Over 100,000 American orphans seek American love and care
A court date for adoptive parents who beat an adopted boy from Russia was set in the U.S. Every five hours a child dies in the U.S. as a result of domestic violence. The U.S. State Department intends to ensure that at least 500 Russian orphans still move to the U.S. Meanwhile, a number of local children are available for adoption.
Daniel Kruchin was adopted by spouses Matthew and Amy Sweeney in 2006, when he was three. The couple had five children of their own. According to their neighbors, the family led a secluded life and their children were never seen playing in the street. The children were home schooled.
Not surprisingly, no one knew about the boy's life in the adoptive family. Nobody would know anything if one day last summer he had not run away from his adoptive parents.
Daniel went to the neighbors who lived far enough away from his house, and said that he was lost, and asked them to call the police.

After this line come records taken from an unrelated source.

-- ==== Sys2Proof/Machine/Branch.lean ====
section
/-! DEFINITION. The client's control transfers and HALT (44_client_context.md R155 to R158). -/

namespace Sys2Proof.Machine

/-- BNE (R155). PRESUMED condition (D29): notes/assumptions/25. -/
def execBne (rs rt : Reg) (offset : Int) (s : State) : Host.Outcome State Fault Refusal :=
  .next (if regValue rs s ≠ regValue rt s then setPc (branchTarget offset s) (idlePorts s) else advance (idlePorts s))

/-- J (R156). -/
def execJ (target : Int) (s : State) : Host.Outcome State Fault Refusal :=
  .next (setPc (jumpTarget target s) (idlePorts s))

/-- JAL (R157): the return address must fit a word (R162). -/
def execJal (target : Int) (s : State) : Host.Outcome State Fault Refusal :=
  match wordOfInt? (s.client.pc + s.params.instrSize) with
  | some w => .next (setPc (jumpTarget target s) (writeReg s.params.raIndex w (idlePorts s)))
  | none => .refused (.resultNotWord (s.client.pc + s.params.instrSize))

/-- HALT (R158): `pc` stays, and nothing is flushed (R161). -/
def execHalt (s : State) : Host.Outcome State Fault Refusal := .next (haltRun .halt (idlePorts s))

end Sys2Proof.Machine
end

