-- ==== Sys2Proof/Machine/Core.lean ====
section
/-! DEFINITION. The machine as the host sees it. -/

def Sys2Proof.core : Host.Core :=
  { State := Sys2Proof.Machine.State
    Fault := Sys2Proof.Machine.Fault
    Refusal := Sys2Proof.Machine.Refusal
    step := Sys2Proof.Machine.step
    reset := Sys2Proof.Machine.State.reset }
end

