-- ==== Sys2Proof/Laws/Boot.lean ====
section
/-! SUPPORT. What the load of the initial image does, said once (70_reset_and_hazards.md R202, R203). -/

namespace Sys2Proof.Machine

/-- A load changes nothing but the words of the store. -/
theorem loadPairs_frame : ∀ {image : List (Int × Int)} {s t : State}, loadPairs image s = .ok () t →
    t = s.withMem t.mem ∧ t.mem.capacity = s.mem.capacity ∧ t.mem.snap = s.mem.snap
  | [], s, t, h => by cases h; exact ⟨rfl, rfl, rfl⟩
  | (a, v) :: rest, s, t, h => by
    unfold loadPairs at h
    rcases memoryWrite_cases a v s with ⟨-, -, e⟩ | ⟨-, -, e⟩ | ⟨-, e⟩ <;> rw [e] at h
    · rw [Res.bind_ok] at h
      have ih := loadPairs_frame (image := rest) h
      exact ⟨ih.1, ih.2.1, ih.2.2⟩
    · cases h
    · cases h

/-- A load keeps the canonical form of the store. -/
theorem loadPairs_wf : ∀ (image : List (Int × Int)) {s : State}, s.mem.wf → (loadPairs image s).state.mem.wf
  | [], _, h => h
  | (a, v) :: rest, s, h => by
    unfold loadPairs
    rcases memoryWrite_cases a v s with ⟨hb, -, e⟩ | ⟨-, -, e⟩ | ⟨-, e⟩ <;> rw [e]
    · exact loadPairs_wf rest (wf_setWord h _ hb)
    · exact h
    · exact h

/-- Pairs that are in bounds and in range are loaded, and the load goes on with the rest. -/
theorem loadPairs_append (rest : List (Int × Int)) : ∀ (good : List (Int × Int)) (s : State),
    (∀ q ∈ good, s.mem.InBounds q.1 ∧ fitsWord q.2) →
      ∃ t, loadPairs (good ++ rest) s = loadPairs rest t ∧ t.mem.capacity = s.mem.capacity
  | [], s, _ => ⟨s, rfl, rfl⟩
  | (a, v) :: good, s, h => by
    have ⟨hb, hv⟩ := h (a, v) (List.mem_cons_self ..)
    rw [List.cons_append]
    unfold loadPairs
    rcases memoryWrite_cases a v s with ⟨-, -, e⟩ | ⟨-, hn, -⟩ | ⟨hn, -⟩
    · rw [e, Res.bind_ok]
      obtain ⟨u, hu, hc⟩ := loadPairs_append rest good (s.withMem (s.mem.setWord a (BitVec.ofInt 32 v)))
        (fun q hq => h q (List.mem_cons_of_mem _ hq))
      refine ⟨u, ?_, hc⟩
      rw [hu]
      cases rest <;> rfl
    · exact absurd hv hn
    · exact absurd hb hn

/-- The store of a machine just built is empty and canonical. -/
theorem blank_mem_wf (p : Params) (m c : Nat) (prog : List Line) : (State.blank p m c prog).mem.wf :=
  ⟨⟨List.Pairwise.nil, by simp [State.blank]⟩, ⟨List.Pairwise.nil, by simp [State.blank]⟩⟩

end Sys2Proof.Machine
end

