-- ==== Sys2Proof/Tests/Slice0.lean ====
section
/-! SUPPORT. The model's own tests: the ill-formed term that WellFormed refuses, the decoding of every constructor from a
raw form written out from 30_encoding.md, single steps whose expected results are those of 95_test_vectors.md (named
in each comment), and a witness for the hypotheses of each statement. -/

namespace Sys2Proof.Tests

open Sys2Proof.Machine

/-! ## Small states -/

/-- The start state of 95_test_vectors.md: 16 words, 2 entries, enabled. -/
def start : State := State.blank Params.default 16 2 []

/-- `start` with these entries, dirty addresses and non-zero words. -/
def sys (ent : List Entry) (dirty : List Int) (cells : List Cell) : State :=
  { start with
    mem := { start.mem with cells := cells }
    cache := { start.cache with ent := ent, dirty := dirty } }

def disabled (s : State) : State := { s with cache := { s.cache with en := false } }
def sized (mem cache : Nat) (s : State) : State :=
  { s with mem := { s.mem with capacity := mem }, cache := { s.cache with capacity := cache } }
def reg (i : Reg) (v : Word) (s : State) : State := writeReg i v s
def at' (pc : Int) (s : State) : State := { s with client := { s.client with pc := pc } }
def stream (p : List Line) (s : State) : State := { s with prog := p }
def turn (t : Turn) (s : State) : State := { s with turns := [t] }
def ended (r : HaltReason) (s : State) : State := { s with client := { s.client with halted := some r } }

/-- What a next state shows; `none` where there is no next state. -/
def shows {α : Type} (f : State → α) (o : Host.Outcome State Fault Refusal) : Option α :=
  match o with
  | .next t => some (f t)
  | _ => none

/-- The refusal of an outcome. -/
def refusal? (o : Host.Outcome State Fault Refusal) : Option Refusal :=
  match o with
  | .refused r => some r
  | _ => none

/-- The fault of an outcome. -/
def fault? (o : Host.Outcome State Fault Refusal) : Option Fault :=
  match o with
  | .fault f => some f
  | _ => none

/-- The error that a construction ends with. -/
def buildError? (r : Except Error State) : Option Error :=
  match r with
  | .error e => some e
  | .ok _ => none

def counters (s : State) : Nat × Nat × Nat × Nat := (s.cache.hits, s.cache.misses, s.cache.total, s.cache.lat)

/-! ## WellFormed -/

/-- R74: the row of the invalid codes takes none of 0, 1, 2. -/
theorem test_invalid_row_refuses_legal_codes :
    (Instr.cacheControlInvalid 0).wellFormed = false ∧ (Instr.cacheControlInvalid 1).wellFormed = false ∧
      (Instr.cacheControlInvalid 2).wellFormed = false := by decide
theorem test_invalid_row_takes_other_codes :
    (Instr.cacheControlInvalid 3).wellFormed = true ∧ (Instr.cacheControlInvalid (-1)).wellFormed = true := by decide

The neighbors noticed that the child's hands were bruised. The police found traces of severe beating on his body. The boy was sent to a foster home, and an investigation was started that found that the beatings were systematic.
On January 7, the District Court of Virginia ruled that the Sweeney couple should be tried. The next day, the judge set a date for the first hearing - July 23. By law, the adoptive parents may face from one to five years in prison or a fine of 25 thousand dollars.
Yet, they may get a lighter sentence or even acquittal. According to the Commissioner for Children's Rights under the President of the Russian Federation, more than half of such cases in recent years have resulted in a light sentence or probation.
The Craver couple who has tortured their adopted son Vanya Skorobogatov to death (80 wounds were found on his body) got off with a few months in prison. Teresa McNulty also got a mild sentence of eight months, despite the fact that she splashed boiling water on her adopted three-year-old daughter Dasha.
One year-old Nick Emelyantsev was taken to a hospital with a fractured skull and died shortly after. His body was covered with numerous bruises. Subsequently, the foster mother admitted that she took the child by the hand and leg and repeatedly threw him on the floor. But the sentence was quite strange: from one year to 15 years in prison. That is, after serving a short time, she can be released.
Another adoptive child in the family ended up in hospital several times with a diagnosis of exhaustion and dehydration.
Currently, there is a trial of the O'Brien spouses in the U.S. They had six adopted children, four from Russia and two from Guatemala. For seven years the couple tortured them by beating, exposing them naked to the cold, and strangling them. The worst thing is that the couple's own children - two girls and two boys - were directly involved in these tortures. While their own sons held an adoptive child by the hands, one of the girls squirted him with tear gas.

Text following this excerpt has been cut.